Il évoque ici l’ordonnance du 06/05/2024 du Conseil d’État enjoignant l’Université Paris Dauphine - PSL Paris Sciences & Lettres d’autoriser une conférence politique, initialement interdite.

S’appuyant également sur un avis du collège de déontologie de l’enseignement supérieur et de la recherche du 29/10/2024, il analyse la place de la liberté d’expression au sein des enceintes universitaires et les contours des libertés académiques.

« En même temps que s’élargissent le nombre et les catégories de bénéficiaires de la liberté académique, son contenu tend à se dissoudre dans la liberté d’expression et revêtir l’aspect d’une sous-catégorie de cette liberté fondamentale », estime Christian-Lucien Martin.

« La spécificité de la liberté académique est liée à la démarche scientifique caractérisant le travail des enseignants et chercheurs, et elle a pour conséquence que leurs propos, dans le cadre de leurs activités, ne peuvent se confondre avec une simple opinion. Pour autant, la séparation entre la liberté d’expression de l’enseignant-chercheur dans le cadre de ses activités d’enseignement et de recherche et hors de ces missions n’est pas pour les observateurs d’une limpidité totale. »

Avec la récente décision du Conseil d'État, « la sanctuarisation avec ses règles propres fait place à l’agora avec ses règles communes ».

Christian-Lucien Martin est administrateur général de l'État.

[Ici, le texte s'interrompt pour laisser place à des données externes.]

-- ==== Sys2Proof/Laws/Cells.lean ====
section
/-! SUPPORT. Laws of sparse arrays: a read after a write, and the canonical form, which every operation keeps. -/

namespace Sys2Proof.Machine

theorem Cells.okFrom_iff {w : Nat} (n a : Nat) (b : BitVec w) (r : Cells w) :
    Cells.okFrom n ((a, b) :: r) = true ↔ n ≤ a ∧ b ≠ 0 ∧ Cells.okFrom (a + 1) r = true := by
  simp only [Cells.okFrom, Bool.and_eq_true, decide_eq_true_eq, bne_iff_ne, and_assoc]

theorem Cells.get_cons {w : Nat} (a : Nat) (v : BitVec w) (c : Cells w) (k : Nat) (h : Cells.get c a = 0) :
    Cells.get (Cells.cons a v c) k = if a = k then v else Cells.get c k := by
  unfold Cells.cons
  split
  · rename_i h0; subst h0
    split
    · rename_i h1; subst h1; exact h
    · rfl
  · rfl

theorem Cells.get_of_lt {w : Nat} (c : Cells w) (n k : Nat) (h : Cells.okFrom n c = true) (hk : k < n) : Cells.get c k = 0 := by
  induction c generalizing n with
  | nil => rfl
  | cons p r ih =>
    obtain ⟨a, b⟩ := p
    rw [Cells.okFrom_iff] at h
    simp only [Cells.get]
    have : a ≠ k := by omega
    simp [this, ih (a + 1) h.2.2 (by omega)]

theorem Cells.okFrom_mono {w : Nat} (c : Cells w) (m n : Nat) (hmn : m ≤ n) (h : Cells.okFrom n c = true) : Cells.okFrom m c = true := by
  cases c with
  | nil => rfl
  | cons p r =>
    obtain ⟨a, b⟩ := p
    rw [Cells.okFrom_iff] at h ⊢
    exact ⟨by omega, h.2⟩

theorem Cells.okFrom_cons {w : Nat} (n a : Nat) (v : BitVec w) (c : Cells w) (hn : n ≤ a) (h : Cells.okFrom (a + 1) c = true) :
    Cells.okFrom n (Cells.cons a v c) = true := by
  unfold Cells.cons
  split
  · exact Cells.okFrom_mono c n (a + 1) (by omega) h
  · rename_i h0; exact (Cells.okFrom_iff n a v c).mpr ⟨hn, h0, h⟩

theorem Cells.get_set_from {w : Nat} (c : Cells w) (n k : Nat) (v : BitVec w) (j : Nat) (h : Cells.okFrom n c = true) :
    Cells.get (Cells.set c k v) j = if k = j then v else Cells.get c j := by
  induction c generalizing n with
  | nil => exact Cells.get_cons k v [] j rfl
  | cons p r ih =>
    obtain ⟨a, b⟩ := p
    rw [Cells.okFrom_iff] at h
    unfold Cells.set
    split
    · rename_i hk
      apply Cells.get_cons
      exact Cells.get_of_lt ((a, b) :: r) a k ((Cells.okFrom_iff a a b r).mpr ⟨Nat.le_refl a, h.2⟩) hk
    · split
      · rename_i hk hka
        subst hka
        rw [Cells.get_cons _ _ _ _ (Cells.get_of_lt r (k + 1) k h.2.2 (by omega))]
        simp only [Cells.get]
        split <;> simp_all
      · rename_i hk hka
        simp only [Cells.get, ih (a + 1) h.2.2]
        split
        · rename_i hj; subst hj; simp [hka]
        · rfl

theorem Cells.okFrom_set {w : Nat} (c : Cells w) (n k : Nat) (v : BitVec w) (hn : n ≤ k) (h : Cells.okFrom n c = true) :
    Cells.okFrom n (Cells.set c k v) = true := by
  induction c generalizing n with
  | nil => exact Cells.okFrom_cons n k v [] hn rfl
  | cons p r ih =>
    obtain ⟨a, b⟩ := p
    rw [Cells.okFrom_iff] at h
    unfold Cells.set
    split
    · rename_i hk; exact Cells.okFrom_cons n k v _ hn ((Cells.okFrom_iff (k + 1) a b r).mpr ⟨by omega, h.2⟩)
    · split
      · rename_i hka; subst hka; exact Cells.okFrom_cons n k v r hn h.2.2
      · rename_i hk hka
        exact (Cells.okFrom_iff n a b _).mpr ⟨h.1, h.2.1, ih (a + 1) (by omega) h.2.2⟩

/-- A read after a write. -/
theorem Cells.get_set {w : Nat} (c : Cells w) (k : Nat) (v : BitVec w) (j : Nat) (h : Cells.wf c = true) :
    Cells.get (Cells.set c k v) j = if k = j then v else Cells.get c j :=
  Cells.get_set_from c 0 k v j h

/-- A write keeps the canonical form. -/
theorem Cells.wf_set {w : Nat} (c : Cells w) (k : Nat) (v : BitVec w) (h : Cells.wf c = true) : Cells.wf (Cells.set c k v) = true :=
  Cells.okFrom_set c 0 k v (by omega) h

/-- The empty array is canonical. -/
theorem Cells.wf_nil {w : Nat} : Cells.wf ([] : Cells w) = true := rfl

/-- Several writes keep the canonical form. -/
theorem Cells.wf_setMany {w : Nat} (l : List (Nat × BitVec w)) (c : Cells w) (h : Cells.wf c = true) : Cells.wf (Cells.setMany c l) = true := by
  induction l generalizing c with
  | nil => exact h
  | cons p r ih => exact ih _ (Cells.wf_set c p.1 p.2 h)

/-- Consecutive writes keep the canonical form. -/
theorem Cells.wf_setRange {w : Nat} (l : List (BitVec w)) (c : Cells w) (k : Nat) (h : Cells.wf c = true) :
    Cells.wf (Cells.setRange c k l) = true := by
  induction l generalizing c k with
  | nil => exact h
  | cons v r ih => exact ih _ _ (Cells.wf_set c k v h)

theorem Cells.okFrom_filter {w : Nat} (p : Nat × BitVec w → Bool) (c : Cells w) (n : Nat) (h : Cells.okFrom n c = true) :
    Cells.okFrom n (c.filter p) = true := by
  induction c generalizing n with
  | nil => rfl
  | cons q r ih =>
    obtain ⟨a, b⟩ := q
    rw [Cells.okFrom_iff] at h
    rw [List.filter_cons]
    split
    · exact (Cells.okFrom_iff n a b _).mpr ⟨h.1, h.2.1, ih (a + 1) h.2.2⟩
    · exact ih n (Cells.okFrom_mono r n (a + 1) (by omega) h.2.2)

/-- Dropping entries keeps the canonical form. -/
theorem Cells.wf_filter {w : Nat} (p : Nat × BitVec w → Bool) (c : Cells w) (h : Cells.wf c = true) : Cells.wf (c.filter p) = true :=
  Cells.okFrom_filter p c 0 h

theorem Cells.okFrom_ofDense {w : Nat} (vs : List (BitVec w)) (n k : Nat) (c : Cells w) (hn : n ≤ k)
    (h : Cells.okFrom (k + vs.length) c = true) : Cells.okFrom n (Cells.ofDense k vs c) = true := by
  induction vs generalizing n k with
  | nil => exact Cells.okFrom_mono c n k hn (by simpa using h)
  | cons v r ih =>
    exact Cells.okFrom_cons n k v _ hn (ih (k + 1) (k + 1) (by omega) (by simpa [Nat.add_assoc, Nat.add_comm 1] using h))

theorem Cells.okFrom_append {w : Nat} (a b : Cells w) (n m : Nat) (ha : Cells.okFrom n a = true) (hlt : ∀ p ∈ a, p.1 < m) (hnm : n ≤ m)
    (hb : Cells.okFrom m b = true) : Cells.okFrom n (a ++ b) = true := by
  induction a generalizing n with
  | nil => exact Cells.okFrom_mono b n m hnm hb
  | cons p r ih =>
    obtain ⟨x, y⟩ := p
    rw [Cells.okFrom_iff] at ha
    have hx := hlt (x, y) (by simp)
    exact (Cells.okFrom_iff n x y _).mpr ⟨ha.1, ha.2.1, ih (x + 1) ha.2.2 (fun q hq => hlt q (by simp [hq])) hx⟩

theorem Cells.okFrom_drop {w : Nat} (c : Cells w) (n m : Nat) (h : Cells.okFrom n c = true) :
    Cells.okFrom m (c.filter fun p => decide (m ≤ p.1)) = true := by
  induction c generalizing n with
  | nil => rfl
  | cons q r ih =>
    obtain ⟨a, b⟩ := q
    rw [Cells.okFrom_iff] at h
    rw [List.filter_cons]
    split
    · rename_i hm
      simp only [decide_eq_true_eq] at hm
      exact (Cells.okFrom_iff m a b _).mpr ⟨hm, h.2.1, Cells.okFrom_filter _ r (a + 1) h.2.2⟩
    · exact ih (a + 1) h.2.2

/-- Replacing a run of values keeps the canonical form. -/
theorem Cells.wf_putDense {w : Nat} (c : Cells w) (k : Nat) (vs : List (BitVec w)) (h : Cells.wf c = true) :
    Cells.wf (Cells.putDense c k vs) = true := by
  apply Cells.okFrom_append (m := k)
  · exact Cells.okFrom_filter _ c 0 h
  · intro p hp; simpa using (List.mem_filter.mp hp).2
  · omega
  · exact Cells.okFrom_ofDense vs k k _ (by omega) (Cells.okFrom_drop c 0 _ h)

end Sys2Proof.Machine
end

Aujourd’hui conseiller à France Universités, il s’exprime à titre personnel.


Antisémitisme : les universités scrutées

Depuis le 07/10/2023, les universités sont scrutées pour de bonnes ou de moins bonnes raisons sur leur capacité à faire barrage à ou des agissements antisémites (lettres de la ministre de l’enseignement supérieur des 09 et 27/10/2023 aux chefs d’établissement, voire d’engager des procédures disciplinaires ou pénales, à préserver dans leurs enceintes les conditions d’exercice serein de leurs missions, ou plus généralement d’éviter les troubles à l’ordre public.

Alors que les médias, soucieux de l’événementiel, s’attardent sur des institutions d’enseignement supérieur présentées comme « prestigieuses » qui connaîtraient des « dérives » ébranlant le contrat social dans son ensemble, il est question de façon structurelle de la place de la liberté d’expression au sein des enceintes universitaires et du contour des libertés académiques.

Deux analyses, un avis du collège de déontologie  de l’enseignement supérieur et de la recherche du 29/10/2024 et une ordonnance du Conseil d’État  du 06/05/2024 peuvent éclairer la situation respective de l’une de l’autre de ces libertés.

La liberté académique : protéger des ingérences, de la censure et des pressions

Sans tenter de rassembler des références historiques bien plus anciennes, dans le contexte de l’université contemporaine (loi Faure puis loi Savary), la liberté académique est le droit et la possibilité donnée aux personnels universitaires « d’exercer leur activité d’enseignement et de recherche dans les conditions d’indépendance et de sérénité indispensables à la réflexion et à la création intellectuelle » (loi n° 68-978 du 12/11/1968 d’orientation de l’enseignement supérieur).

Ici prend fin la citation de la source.